Annie Poon is a multimedia artist living in New York City. She hails from New Canaan, Connecticut. Annie moved to NYC after witnessing Jackson Pollock’s monumental Autumn Rhythm at the Museum of Modern art on a high school field trip. Subsequently, she studied drawing and painting at the School of Visual Arts in Manhattan.
While in college, Annie developed her unique style of stop-motion animation using paper cut-outs and sharpies. Her acclaimed short ‘Runaway Bathtub’ was collected by the Museum of Modern Art where it has shown on multiple occasions and garnered the prestigious audience choice award. Her short ‘The Shiny Bicycle’ includes a voice-over by President Thomas S. Monson and is found on LDS.org in the children’s section.
Annie’s work typically revolves around themes from search for redemption in despair, to childlike wonder and whimsy- a wide gamut which reflects her diagnosis of bipolar and Schizoaffective at the age of 26. She was the subject of a documentary on ‘Artful’ which investigates the creation of her animation ‘The Castle’. This film celebrates universal healing in the Savior and the universal rise to heavenly paradise.
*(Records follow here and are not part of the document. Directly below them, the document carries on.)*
/-- One more item of a part or a job posted to a region. -/
def State.countPosted (s : State) (it : Item) (r : Nat) : State :=
  let n := s.postedOf it r + 1
  if it.kind == 2 then
    match (s.ctx it.ctx).job it.tag with
    | some j => s.setJob it.ctx { j with posted := j.posted.set r n }
    | none => s
  else
    match (s.ctx it.ctx).part it.tag (it.kind == 1) with
    | some p => s.setPart it.ctx { p with posted := p.posted.set r n }
    | none => s

/-- An item of region `r0` dealt again to region `r`: an unstarted one is moved, for a started one a fresh item is posted at
the head of the list (R172) or dealt in its turn (R173), and what the tile still delivers of the old one is stale (R461). -/
def State.dealAgain (s : State) (it : Item) (r : Nat) : State :=
  let own := s.partTiles r it.first
  let tiles := if own.isEmpty then s.activeTiles r else own
  let d0 := s.det it.ctx == 0
  let n := s.postedOf it r
  let fresh := { it with
    id := if it.tile.isSome then s.nextItem else it.id
    tile := none
    region := r
    dealt := if d0 then none else tiles[n % max 1 tiles.length]?
    key := if d0 && it.tile.isSome then [] else it.key
    runs := 0
    first := if own.isEmpty then 0 else it.first }
  let fresh := if own.isEmpty then { fresh with first := s.nextItem } else fresh
  let rest := if it.tile.isSome then
      s.items.map fun (v : Item) => if v.id == it.id && v.tile.isSome then { v with ctx := 0xFFFF } else v
    else s.items.filter fun (v : Item) => v.id != it.id
  let s := { s with items := fresh :: rest, nextItem := s.nextItem + (if it.tile.isSome then 1 else 0) }
  s.countPosted it r

/-- Items that a tile holds or has dealt to it. -/
def State.tileItems (s : State) (t : Nat) : List Item :=
  s.items.filter fun (i : Item) => i.ctx != 0xFFFF && (i.tile == some t || (i.tile.isNone && i.dealt == some t))

/-! ### Quarantine of the engine (R454) -/

/-- A checkpoint that stops before its seal leaves its slot INVALID, and a drain that stops its slot VALID (R504). A restore
or a verify stops with it. -/
def State.abortCkpt (s : State) : State :=
  let s := { s with restoring := none }
  match s.ckpt with
  | none => s.put O_CKPT_PHASE 0
  | some j =>
    let s := { s with ckpt := none }.put O_CKPT_PHASE 0
    if j.phase == 4 then s
    else
      let s := if j.phase == 1 then s
        else { s with ckptStates := s.ckptStates.set j.slot 3 }.genUp O_CKPT_SLOT_STATE
      (s.raise O_CKPT_FLAGS 5).bump O_CHECKPOINTS_ABORTED 1
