/-- The image sent, its manifest last and its SEAL last of all (R503). -/
def State.drainImage (s : State) (j : CkptJob) (len : Nat) (es : List CkEntry) : State :=
  let s := (j.shards.zip es).foldl (fun s p => s.drainBytes j p.2.place (memGets s.mem p.1.place p.1.length)) s
  let m := ckManifest (s.ckHeader j es.length) es
  let s := s.drainBytes j 0 (m.take 56 ++ List.replicate 8 0 ++ m.drop 64)
  (s.drainBytes j 56 ((m.drop 56).take 8)).put O_DRAIN_BYTES len

/-- CHECKPOINT_DRAIN (R503): the drain ends. It fails when its destination is not covered by a source window or has not taken
it (`delivered` false), when no HA module carries it, or when the slot itself cannot be read. -/
def execCheckpointDrain (c : Nat) (delivered : Bool) (s : State) : Host.Outcome State Fault Refusal :=
  finish s <|
    match s.ckpt with
    | some j =>
      if s.coreUp && j.ctx == c && j.phase == 4 then
        let (es, len) := drainPlaces manifestArea (s.ckEntries j)
        let way := if j.flags / 4 % 2 == 1 then !s.hostMods.isEmpty else (s.ctx c).windowOk j.drainAddr len 4
        let bad := j.shards.any fun sh => s.isPoisoned sh.place sh.length
        let ok := delivered && way && !bad
        let s := if ok then s.drainImage j len es else s.ckFlag 0xCF
        ({ s with ckpt := none }.put O_CKPT_PHASE 0).endCkptDesc j (if ok then 0 else 0xCF)
      else s
    | none => s

/-! ### SLOT_CTRL (R486, R502, R509) -/

/-- SLOT_CTRL DISCARD: the slot's area is wiped in every stack, and the slot is EMPTY (R486). -/
def ctlSlotDiscard (s : State) (slot : Nat) : Eff :=
  let s := s.portsUp.foldl (fun s st => s.wipeSpan (s.slotBase st slot) slotArea) s
  .ok (s.setCkptSlot slot 0 (List.replicate 32 0)).setNewest

/-- SLOT_CTRL VERIFY: manifest and shard digests of the slot are looked at. -/
def ctlSlotVerify (s : State) (slot : Nat) : Eff :=
  .ok ({ s with restoring := some ⟨0xFFFF, [], true, slot⟩ }.put O_CKPT_PHASE 5)

/-- A write of SLOT_CTRL (R509, R536). -/
def ctlSlot (s : State) (v : Nat) : Eff :=
  match v with
  | 1 => ctlSlotDiscard s 0
  | 2 => ctlSlotDiscard s 1
  | 3 => ctlSlotVerify s 0
  | 4 => ctlSlotVerify s 1
  | _ => .error 0x12

/-- RESTORE_STATUS takes the outcome of a restore or a verify, with its flag. -/
def State.restoreEnds (s : State) (code : Nat) : State :=
  (({ s with restoring := none }.put O_CKPT_PHASE 0).put O_RESTORE_STATUS code).ckFlag code

/-- The source that a restore or a verify reads: the manifest area of the slot, or the drained image. -/
def State.restoreRead (s : State) (j : RestoreJob) (off n : Nat) : Bytes :=
  if j.slot < 2 then s.readSlot j.slot off n else (j.image.drop off).take n

/-- The bytes of a shard at that source. -/
def State.shardBytes (s : State) (j : RestoreJob) (e : CkEntry) : Bytes :=
  if j.slot < 2 then memGets s.mem (s.slotBase e.stack j.slot + e.place) e.length else (j.image.drop e.place).take e.length

/-- SLOT_VERIFY_END (R509): the verify ends; RESTORE_STATUS takes 00h, CKPT_NO_MANIFEST or CKPT_DIGEST. A slot without a
sealed manifest is INVALID, unless nothing was written to it. -/
def execSlotVerifyEnd (s : State) : Host.Outcome State Fault Refusal :=
  finish s <|
    match s.restoring with
    | some j =>
      if !s.coreUp || !j.verify then s
      else match readManifest (s.restoreRead j) with
        | none =>
          let st := if s.slotBlank j.slot then 0 else 3
          (s.setCkptSlot j.slot st (List.replicate 32 0)).setNewest.restoreEnds 0xCB
        | some m => s.restoreEnds (if m.2.all fun e => shardDigest (s.shardBytes j e) == e.digest then 0 else 0xCA)
    | none => s

/-! ### RESTORE (R505, R506) -/

/-- The unpacked record of a checkpoint. -/
def State.restoreRecord (s : State) (j : RestoreJob) (es : List CkEntry) : List (Nat × Nat × Bytes) :=
  match es.find? fun e => e.kind == 0 with
  | some e => unpackRecord e.length (s.shardBytes j e)
  | none => []

/-- The region shards of a manifest. -/
def regionShards (es : List CkEntry) : List CkEntry := es.filter fun e => e.kind == 1

/-- Is a region of the manifest registered in the target with the same KIND and LENGTH (R505)? -/
def regionMatches (x : Ctx) (old : List Region) (es : List CkEntry) (i : Nat) : Bool :=
  let len := (((regionShards es).filter fun e => e.region == i).map (·.length)).foldl (· + ·) 0
  match x.regions[i]?, old[i]? with
  | some r, some o => r.kind == o.kind && r.len == o.len && r.len == len
  | _, _ => false

/-- Does nothing stand in the way of a restore (R505)? -/
def State.restoreFits (s : State) (j : RestoreJob) (m : Bytes × List CkEntry) : Bool :=
  let images := unpackImages (s.restoreRecord j m.2)
  let old := ((images.find? fun e => e.1 == O_REGIONS).map fun e => parseRegions e.2).getD []
  let unused (e : Nat × Bytes) : Bool :=
    let k := e.1 % 2 ^ 32
    match e.1 / 2 ^ 32 with
    | 1 => (s.group k).owner == 0xFFFF
    | 2 => leNat e.2 == 0 || s.pget k O_POOL_STATE == 0
    | _ => true
  fld m.1 32 2 == s.get O_BLOCK_RELEASE && ((regionShards m.2).map (·.region)).all (regionMatches (s.ctx j.ctx) old m.2)
    && images.all unused

/-- RESTORE_CTRL RESTORE (R505): the manifest is checked against the target, and the shards start to be read. `image` is what
lies at RESTORE_ADDR. -/
def ctlRestore (s : State) (image : Bytes) : Eff :=
  let c := s.get O_RESTORE_CONTEXT
  if c ≥ 1024 || s.cstate c != 1 then .error 0x21
  else
    let j : RestoreJob := ⟨c, image, false, s.get O_RESTORE_FROM⟩
    match readManifest (s.restoreRead j) with
    | none => .ok (s.restoreEnds 0xCB)
    | some m =>
      if s.restoreFits j m then .ok ({ s with restoring := some j }.put O_CKPT_PHASE 5) else .ok (s.restoreEnds 0xCE)
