-- ==== Sys2Proof/Machine/Debug.lean ====
section
/-! DEFINITION. Debug access by challenge and response (R490 to R492) and the life-cycle transitions that it carries out
(R487 to R489). -/

namespace Sys2Proof.Machine

open Sys2Proof

/-! ### What a challenge may ask for (R487, R488, R490) -/

/-- Is there a transition from one life-cycle state to another under a key: 0 owner, 1 vendor (R488)? -/
def lcMove (lc target key : Nat) : Bool :=
  match lc, target with
  | 0, 1 => key == 1
  | 1, 2 => key == 0
  | 2, 3 => key == 0
  | 3, 1 => key == 1
  | 0, 4 => key == 1
  | 1, 4 => key == 1
  | 3, 4 => key == 1
  | 2, 4 => key < 2
  | _, _ => false

/-- Are the scopes of a request allowed for its key and the life-cycle state (R487, R490)? -/
def scopeOk (lc key scope target : Nat) : Bool :=
  (scope % 8 == 0 || lc < 3 || (lc == 3 && key == 1))
    && (scope / 4 % 2 == 0 || key == 1)
    && (scope / 8 % 2 == 0 || lcMove lc target key)

/-- The key hash that KEY_SEL names, while it opens anything (R488, R491). -/
def State.keyHash (s : State) (key : Nat) : Option Bytes :=
  if key == 1 then some ((List.range 48).map Config.vendorKeyHash)
  else if s.ownerRetired then none else s.ownerKey

/-- The 48 bytes of a challenge (R490). -/
def challengeBytes (nonce : Bytes) (scope key path lc target : Nat) : Bytes :=
  nonce ++ leBytes 8 Config.dieNumber.toNat ++ leBytes 1 scope ++ leBytes 1 key ++ leBytes 1 path ++ leBytes 1 lc
    ++ leBytes 1 target ++ [0, 0, 0]

/-- 32 fresh random bytes (R490, R494). -/
def State.nonce (s : State) : Bytes := (List.range 32).map fun i => Config.random (32 * s.freeCtr + i)

/-- A write of DEBUG_REQUEST (R490): the scopes are checked, and a fresh challenge replaces the path's last one. -/
def ctlDebugRequest (s : State) (p : Path) (d : Bytes) : Eff :=
  let key := fld d 0 1
  let scope := fld d 1 1 % 16
  let target := if scope / 8 % 2 == 1 then fld d 2 1 else 0
  let lc := s.get O_LC_STATE
  let trans := scope / 8 % 2 == 1
  match firstCode
    [need (!s.debugLocked) 0x11,
     need (key < 2) 0x12,
     need (scopeOk lc key scope target) 0x11,
     need (!(trans && lc == 1 && target == 2 && s.ownerKey.isNone)) 0x12,
     need (!(trans && lc == 3 && target == 1 && s.get O_OWNER_SLOTS_LEFT == 0)) 0x23] with
  | some code => .error code
  | none =>
    let bs := challengeBytes s.nonce scope key (pathNums p).1 lc target
    let rest := s.challenges.filter fun c => c.path != p
    .ok ({ s with challenges := ⟨p, key, scope, target, bs, s.beat⟩ :: rest, debugImage := d }.drawn.genUp O_DEBUG_CHALLENGE)

/-! ### Transitions (R488, R489) -/

/-- Memory, sequencer memories and retained storage wiped, the spare region with them (R486, R489). -/
def State.lcWipe (s : State) : State :=
  let s := s.quarantineEngine.wipeMemory true
  { s with attempts := [], partnerJournal := [], policy := defaultPolicy }

/-- A transition carried out (R489): quarantine, wipe, the fuse, and a start of RESET_KIND 3. -/
def State.lcTransition (s : State) (target : Nat) : State :=
  let lc := s.get O_LC_STATE
  let s := s.lcWipe
  let s := if lc == 3 && target == 1 then
      { s.put O_OWNER_SLOTS_LEFT (s.get O_OWNER_SLOTS_LEFT - 1) with ownerKey := none, ownerRetired := false }
    else if lc == 2 && target == 3 then { s with ownerRetired := true } else s
  (s.put O_LC_STATE target).beginReset 3

/-! ### The response (R491, R492) -/

/-- 60 s in beats of 1.024 µs. -/
def challengeBeats : Nat := 58593750

/-- A challenge dropped. -/
def State.dropChallenge (s : State) (p : Path) : State :=
  { s with challenges := s.challenges.filter fun c => c.path != p }.genUp O_DEBUG_CHALLENGE

/-- A failed response (R491). -/
def State.debugFails (s : State) (p : Path) : State :=
  let s := (s.dropChallenge p).raise O_LC_FLAGS 4
  let s := s.bumpW 8 O_DEBUG_FAILS 1
  if s.get O_DEBUG_FAILS ≥ 4 && !s.debugLocked then { s with debugLocked := true }.raise O_LC_FLAGS 5 else s

/-- Does a response pass (R491)? -/
def State.responsePasses (s : State) (c : DebugChal) (d : Bytes) : Bool :=
  let key := d.take 97
  s.beat ≤ c.beat + challengeBeats && key.head? == some 4 && s.keyHash c.keySel == some (sha384 key)
    && ecdsaVerify key (sha384 c.bytes) (d.drop 97)

/-- A session opened, or widened, on a path; measurement 5 shows its scopes from here on (R492). -/
def State.openSession (s : State) (p : Path) (scopes : Nat) : State :=
  let rest := s.sessions.filter fun d => d.path != p
  let ever := s.get O_DEBUG_EVER ||| scopes
  let s := { s with sessions := ⟨p, s.scopes p ||| scopes, s.beat⟩ :: rest, measured := s.measured.set 4 (leBytes 1 ever) }
  ((s.put O_DEBUG_EVER ever).raise O_LC_FLAGS 3).genUp O_DEBUG_STATE

/-- A write of DEBUG_RESPONSE (R491, R492). One that does not pass is an accepted write with the outcome of R491. -/
def ctlDebugResponse (s : State) (p : Path) (d : Bytes) : Eff :=
  match s.challenges.find? fun c => c.path == p with
  | none => .ok ({ s with debugImage := d }.debugFails p)
  | some c =>
    let vendorIn := c.keySel == 1 && s.get O_LC_STATE == 2
    if !s.responsePasses c d then .ok ({ s with debugImage := d }.debugFails p)
    else if vendorIn && !s.claimed.isEmpty then .error 0x21
    else
      let s := { s with debugImage := d }.dropChallenge p
      let s := if vendorIn then s.wipeMemory true else s
      let s := s.openSession p c.scope
      .ok (if c.scope / 8 % 2 == 1 then s.lcTransition c.target else s)

/-- A session closed (R492). -/
def State.closeSession (s : State) (p : Path) : State :=
  if s.sessions.any fun d => d.path == p then
    { s with sessions := s.sessions.filter fun d => d.path != p }.genUp O_DEBUG_STATE
  else s

/-- DEBUG_CTRL CLOSE (R492). -/
def ctlDebugClose (s : State) (p : Path) : Eff := .ok (s.closeSession p)

/-- A write of DEBUG_CTRL (R508, R536). -/
def ctlDebug (s : State) (p : Path) (v : Nat) : Eff :=
  match v with
  | 1 => ctlDebugClose s p
  | _ => .error 0x12

/-- DEBUG_CHALLENGE_EXPIRY (R491): 60 s have passed since the challenge. -/
def execDebugChallengeExpiry (p : Path) (s : State) : Host.Outcome State Fault Refusal :=
  finish s <|
    match s.challenges.find? fun c => c.path == p with
    | some c => if s.beat > c.beat + challengeBeats then s.dropChallenge p else s
    | none => s

/-- DEBUG_TIMEOUT (R492): DEBUG_TIMEOUT_S has passed since the session was opened, 976,562.5 beats to the second. -/
def execDebugTimeout (p : Path) (s : State) : Host.Outcome State Fault Refusal :=
  finish s <|
    match s.sessions.find? fun d => d.path == p with
    | some d => if 2 * (s.beat - d.beat) ≥ 1953125 * s.get O_DEBUG_TIMEOUT_S then s.closeSession p else s
    | none => s

/-- OWNER_KEY_HASH (R508): the hash is fused. -/
def State.fuseOwnerKey (s : State) (d : Bytes) : State := { s with ownerKey := some d, ownerRetired := false }

end Sys2Proof.Machine
end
Photography allows Poon the freedom to work alone without stress, expectation, deadlines, or deliveries. She takes multiple portraits a day of the people she sees on the streets, in newsstands, food trucks, and in the stores in her neighborhood. She particularly enjoys photographing the cashiers at her local Whole Foods. On May 7th, a cashier let slip that Annie is Whole Foods Famous!
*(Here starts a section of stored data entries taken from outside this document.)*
/-- What R90 and R92 refuse of a configuration of the caramel loop. -/
def State.caramelCheck (s : State) (c : Nat) : Option Nat :=
  let run := s.cget c O_CARAMEL_MODE == 1
  let fabric := s.cget c O_SCOPE == 1
  let g := s.group (s.cget c O_CARAMEL_GROUP)
  firstCode
    [need (!(run && fabric) || (g.active && g.owner == c && g.nodes.contains (s.nodeOf c))) 0x12,
     need (!(run && fabric) || s.cget c O_BIND_COLLECTIVE != 0xFFFF) 0xC7,
     need (!(run && !fabric && s.det c == 2)) 0x12]

/-- CARAMEL_MODE, SCOPE or CARAMEL_GROUP (R90, R92). A mode takes effect at the next STEP_MARK. -/
def State.writeCaramel (s : State) (c k v : Nat) : Eff :=
  let t := s.cput c k v
  match t.caramelCheck c with
  | some code => .error code
  | none => .ok (if k == O_CARAMEL_MODE then t.modCtx c fun x => { x with caramelReq := some v } else t)

/-- Contexts at D2 (R25). -/
def State.d2Count (s : State) : Nat := (s.claimed.filter fun c => s.det c == 2).length

/-- DET_LEVEL (R24, R25, R92, R144). -/
def State.writeDet (s : State) (c v : Nat) : Eff :=
  let t := s.cput c O_DET_LEVEL v
  if v != 2 || s.det c == 2 then .ok t
  else match firstCode
      [need (s.cget c O_RESERVE_CHECK == 1) 0x12, need (!(t.cget c O_CARAMEL_MODE == 1 && t.cget c O_SCOPE == 0)) 0x12, need (s.d2Count < 64) 0x23] with
    | some code => .error code
    | none => .ok t

/-- RESERVE_CHECK (R144). -/
def State.writeReserveCheck (s : State) (c v : Nat) : Eff :=
  if v == 0 && s.det c == 2 then .error 0x12 else .ok (s.cput c O_RESERVE_CHECK v)

/-- DESC_AREA, STAGE_REGION, SLOT_TABLE_AREA, GROUP_AREA (R293, R308, R374, R382, R383). A new descriptor area leaves every
handle empty, a new slot table every slot. -/
def State.writeArea (s : State) (c k v : Nat) : Eff :=
  match s.areaCheck c k v with
  | some code => .error code
  | none =>
    let s := s.cput c k v
    .ok (if k == O_DESC_AREA then s.modCtx c fun x => { x with handles := [] }
      else if k == O_SLOT_TABLE_AREA then ((s.modCtx c fun x => { x with slotMarks := [] }).setSlot c 0 0).setSlot c 1 0
      else s)

/-- RING_BASE or RING_ENTRIES (R385). -/
def State.writeRing (s : State) (c k v : Nat) : Eff :=
  let base := if k == O_RING_BASE then v else s.cget c O_RING_BASE
  let n := if k == O_RING_ENTRIES then v else s.cget c O_RING_ENTRIES
  match s.ringCheck c base n with
  | some code => .error code
  | none => .ok ((s.cput c k v).syncRing c)

/-- A role binding (R289). -/
def State.writeBind (s : State) (c k v : Nat) : Eff :=
  if v == 0xFFFF || s.bindOk c v then .ok (s.cput c k v) else .error 0xC4

/-- EXPERT_ENABLE (R95). -/
def State.writeEnable (s : State) (c : Nat) (d : Bytes) : State := s.modCtx c fun x => { x with enable := leNat d }

/-- A map entry without its reserved bits (R7, R77). -/
def mapEntry (v : Nat) : Nat :=
  mapRack v * 2 ^ 55 + v / 2 ^ 48 % 4 * 2 ^ 48
    + ((List.range 4).map fun i => (mapField v i / 128 * 128 + mapField v i % 64) * 2 ^ (8 * i)).foldl (· + ·) 0

/-- The fields of a map entry (R77): no LIVE bit above REPLICAS_M1, HOME_RACK within the torus. -/
def State.mapEntryOk (s : State) (v : Nat) : Bool :=
  mapRack v < s.get O_TORUS_X * s.get O_TORUS_Y
    && (List.range 4).all fun i => i < mapReps v || mapField v i / 128 == 0

/-- Is RESERVE committed for a context: ARMED, RUNNING, DRAINING, HALTED (R143)? -/
def State.committed (s : State) (c : Nat) : Bool :=
  s.cget c O_RESERVE_CHECK == 1 && 2 ≤ s.cstate c && s.cstate c ≤ 5

/-- The checks of an expert-map write after its length, in the order of R77. While the context is CONFIGURED no slot is ACTIVE
(R408), and ARM makes the check of R366. -/
def State.mapCheck (s : State) (c : Nat) (map : List Nat) : Option Nat :=
  let p := s.poolFor c 2
  let others := s.pget p O_COMMITTED - s.cget c O_RESERVE
  firstCode
    [need (map.all s.mapEntryOk) 0x12,
     need (s.cstate c == 1 || s.slotComplete c (s.activeSlot c) map) 0x47,
     need (!s.committed c || others + s.reserveFor c map ≤ s.poolBytes p) 0x23]

/-- EXPERT_MAP (R77, R143, R366). -/
def State.writeMap (s : State) (c : Nat) (d : Bytes) : Eff :=
  let map := ((chunks 8 d).map leNat).map mapEntry
  match s.mapCheck c map with
  | some code => .error code
  | none =>
    let r := s.reserveFor c map
    let p := s.poolFor c 2
    let s := if s.committed c then s.pput p O_COMMITTED (s.pget p O_COMMITTED - s.cget c O_RESERVE + r) else s
    let s := if s.cstate c == 1 then s else s.cput c O_RESERVE r
    .ok ((s.modCtx c fun x => { x with map := map }).cput c O_MAP_VERSION ((s.cget c O_MAP_VERSION + 1) % 2 ^ 32))

/-- BIAS (R94). -/
def State.writeBias (s : State) (c : Nat) (d : Bytes) : Eff :=
  let l := biasOf d
  if l.all fun v => v.natAbs ≤ s.cget c O_BIAS_CLAMP then .ok (s.modCtx c fun x => { x with bias := l }) else .error 0x12

/-- LS_PAGES or HBM_EXTENTS (R280). -/
def State.writeUnits (s : State) (c : Nat) (hbm : Bool) (d : Bytes) : Eff :=
  match s.unitsCheck c hbm (u16List d) with
  | some code => .error code
  | none => .ok (s.setUnits c hbm (u16List d))

/-- REGIONS (R281). -/
def State.writeRegions (s : State) (c : Nat) (d : Bytes) : Eff :=
  match s.regionsCheck c (parseRegions d) with
  | some code => .error code
  | none => .ok (s.modCtx c fun x => { x with regions := parseRegions d })

/-- SRC_WINDOWS (R340). -/
def State.writeWindows (s : State) (c : Nat) (d : Bytes) : Eff :=
  match s.windowsCheck d with
  | some code => .error code
  | none => .ok (s.modCtx c fun x => { x with srcWindows := parseWindows d })

/-- DESC_WRITE (R292). -/
def State.writeDesc (s : State) (c : Nat) (d : Bytes) : Eff :=
  match s.descCheck c d with
  | some code => .error code
  | none => .ok (s.storeDesc c d)

/-- SLOT_ENTRY_WRITE (R366). -/
def State.writeSlotEntry (s : State) (c : Nat) (d : Bytes) : Eff :=
  match s.slotEntryCheck c d with
  | some code => .error code
  | none => .ok (s.storeSlotEntry c d)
Annie’s gift to all these neighbors is a business card that says, ‘You Make New York Awesome.’
Annie has worked with (in no particular order) The Lower Eastside Printshop, Covenant, The Museum of Modern, Deseret book, the Maxwell Institute, The Book of Mormon Art Catalog, the BYU Museum, MIT, Pfizer, Cornell University, The New Museum, The Museum of Art and Design, The Brooklyn Museum, The Brooklyn Academy of Music, The Harold B. Lee Archives, The Friend, The Center for LDS Art, Nickelodeon, Artful, PBS, CBS, The National Gallery, The Church History Museum, Meyer Gallery, Writ and Vision, Fountain House Gallery, UMOCA, and the Springville Museum of Art.
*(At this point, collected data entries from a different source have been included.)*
/-- Writes of POOL_CTRL, GROUP_CTRL and UNIT_CTRL (R284, R290, R352, R453, R462, R464). -/
def Obligations.PoolGroupUnitControlCompletes : Prop :=
  (∀ s p u i t, u < 256 → Acts s p (unitKey u O_POOL_CTRL) 1 i (ctlPoolCreate s u) t →
    exec (.poolCreate p u) s = .next (written s p (unitKey u O_POOL_CTRL) (leBytes 1 1) i t)) ∧
  (∀ s p u i t, u < 256 → Acts s p (unitKey u O_POOL_CTRL) 2 i (ctlPoolDelete s u) t →
    exec (.poolDelete p u) s = .next (written s p (unitKey u O_POOL_CTRL) (leBytes 1 2) i t)) ∧
  (∀ s p i t, Acts s p O_GROUP_CTRL 1 i (ctlGroupCreate s (s.sel p O_GROUP_SELECT)) t →
    exec (.groupCreate p) s = .next (written s p O_GROUP_CTRL (leBytes 1 1) i t)) ∧
  (∀ s p i t, Acts s p O_GROUP_CTRL 2 i (ctlGroupDelete s (s.sel p O_GROUP_SELECT)) t →
    exec (.groupDelete p) s = .next (written s p O_GROUP_CTRL (leBytes 1 2) i t)) ∧
  (∀ s p i t, Acts s p O_UNIT_CTRL 1 i (ctlUnitQuarantine s (s.sel p O_UNIT_SELECT)) t →
    exec (.unitQuarantine p) s = .next (written s p O_UNIT_CTRL (leBytes 1 1) i t)) ∧
  (∀ s p i t, Acts s p O_UNIT_CTRL 2 i (ctlUnitReturn s (s.sel p O_UNIT_SELECT)) t →
    exec (.unitReturn p) s = .next (written s p O_UNIT_CTRL (leBytes 1 2) i t)) ∧
  (∀ s p i t, Acts s p O_UNIT_CTRL 3 i (ctlUnitSleep s (s.sel p O_UNIT_SELECT)) t →
    exec (.unitSleep p) s = .next (written s p O_UNIT_CTRL (leBytes 1 3) i t))

/-- Writes of the engine's other action objects (R439, R454, R465, R473, R479, R486, R492, R502, R505). -/
def Obligations.EngineControlCompletes : Prop :=
  (∀ s p info i t, Reaches s p (keyReq O_TWIN_CTRL (leBytes 1 1)) i → s.writeCheck p O_TWIN_CTRL i (leBytes 1 1) = none →
    ctlPair s info = .ok t →
    exec (.pair p info) s = .next (written s p O_TWIN_CTRL (leBytes 1 1) i t)) ∧
  (∀ s p info i t, Reaches s p (keyReq O_TWIN_CTRL (leBytes 1 2)) i → s.writeCheck p O_TWIN_CTRL i (leBytes 1 2) = none →
    ctlUnpair s info = .ok t →
    exec (.unpair p info) s = .next (written s p O_TWIN_CTRL (leBytes 1 2) i t)) ∧
  (∀ s p i t, Acts s p O_TWIN_CTRL 3 i (ctlHandback s) t →
    exec (.handback p) s = .next (written s p O_TWIN_CTRL (leBytes 1 3) i t)) ∧
  (∀ s p slot i t, slot < 2 → Acts s p O_SLOT_CTRL (slot + 1) i (ctlSlotDiscard s slot) t →
    exec (.slotDiscard p slot) s = .next (written s p O_SLOT_CTRL (leBytes 1 (slot + 1)) i t)) ∧
  (∀ s p slot i t, slot < 2 → Acts s p O_SLOT_CTRL (slot + 3) i (ctlSlotVerify s slot) t →
    exec (.slotVerify p slot) s = .next (written s p O_SLOT_CTRL (leBytes 1 (slot + 3)) i t)) ∧
  (∀ s p image i t, Acts s p O_RESTORE_CTRL 1 i (ctlRestore s image) t →
    exec (.restore p image) s = .next (written s p O_RESTORE_CTRL (leBytes 1 1) i t)) ∧
  (∀ s p i t, Acts s p O_DEBUG_CTRL 1 i (ctlDebugClose s p) t →
    exec (.debugClose p) s = .next (written s p O_DEBUG_CTRL (leBytes 1 1) i t)) ∧
  (∀ s p i t, Acts s p O_RESET_CTRL 1 i (ctlWarm s) t →
    exec (.warmReset p) s = .next (written s p O_RESET_CTRL (leBytes 1 1) i t)) ∧
  (∀ s p i t, Acts s p O_ENGINE_QUARANTINE 1 i (ctlEngineQuarantine s) t →
    exec (.engineQuarantine p) s = .next (written s p O_ENGINE_QUARANTINE (leBytes 1 1) i t)) ∧
  (∀ s p i t, Acts s p O_LATCH_CTRL 1 i (ctlLatch s) t →
    exec (.latchCtrl p) s = .next (written s p O_LATCH_CTRL (leBytes 1 1) i t))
Annie’s work is collected by The Museum of Modern Art, Heather and Bradford Pack, The Glen and Marcia Nelson Collection, The BYU MoA, The Springville Museum of Art, The Harold B Lee Archives, The Church History Museum, The Chris and Janae Baird Collection, and The Richard and Claudia Bushman Collection
Annie has had six solo shows and is handicapped.